Он пристраивается к ее ягодицам, более или менее это получается. И ему кажется, что все уже идет хорошо, как вдруг она поворачивает голову через плечо и говорит:
– Это твоя шлюха тебя научила?
Он ударяет ее кулаком по плечу, выскакивает из постели, и пижамные штаны падают на пол. Из-под жалюзи веет прохладный ночной ветерок. Она ложится на спину посреди постели и поясняет:
– Я не та шлюха, Гарри.
– Заткнись, с тех пор как ты вернулась домой, я первый раз тебя о чем-то попросил.
– Ты был просто замечательный.
– Спасибо.
– Куда ты идешь?
Он одевается.
– На воздух. Я весь день торчал в этой проклятой дыре.
– Ты выходил утром.
Он надевает брюки.
– Почему ты не можешь подумать о том, каково мне? Я только что родила.
– Я могу. Могу, но не хочу, мне наплевать, все дело в том, каково мне. А я хочу выйти на воздух.
– Не уходи, Гарри. Не уходи.
– Оставайся тут со своей драгоценной задницей. Поцелуй ее за меня.
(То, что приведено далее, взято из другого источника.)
-- ==== Sys2Proof/Decode.lean ====
section
/-! DEFINITION. The table decoder. No row of spec/opcode_table.json gives its command any bits ("fields" is empty in every
row and there is no "fixed"), so no word spells a command (notes/assumptions/26.md). -/

namespace Sys2Proof

/-- The command a word spells by the table's bits: none, for every word, since the table gives no row any bits. -/
def decodeTableWord (_nbits _w : Nat) : Option Instr := none

end Sys2Proof
end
– О Господи! – кричит Дженис, ныряет под одеяло и зарывается лицом в подушку.
Даже сейчас можно было бы остаться. Его желание любить ее прошло, и уходить теперь незачем. Он наконец перестал ее любить, и потому вполне можно было бы лечь рядом с нею и уснуть. Но она сама напросилась – лежит как бревно и скулит, а внизу, в поселке, на полном газу ревет мотор, там воздух, деревья, пустые улицы под фонарями, и, вспомнив все это, он выходит из дома.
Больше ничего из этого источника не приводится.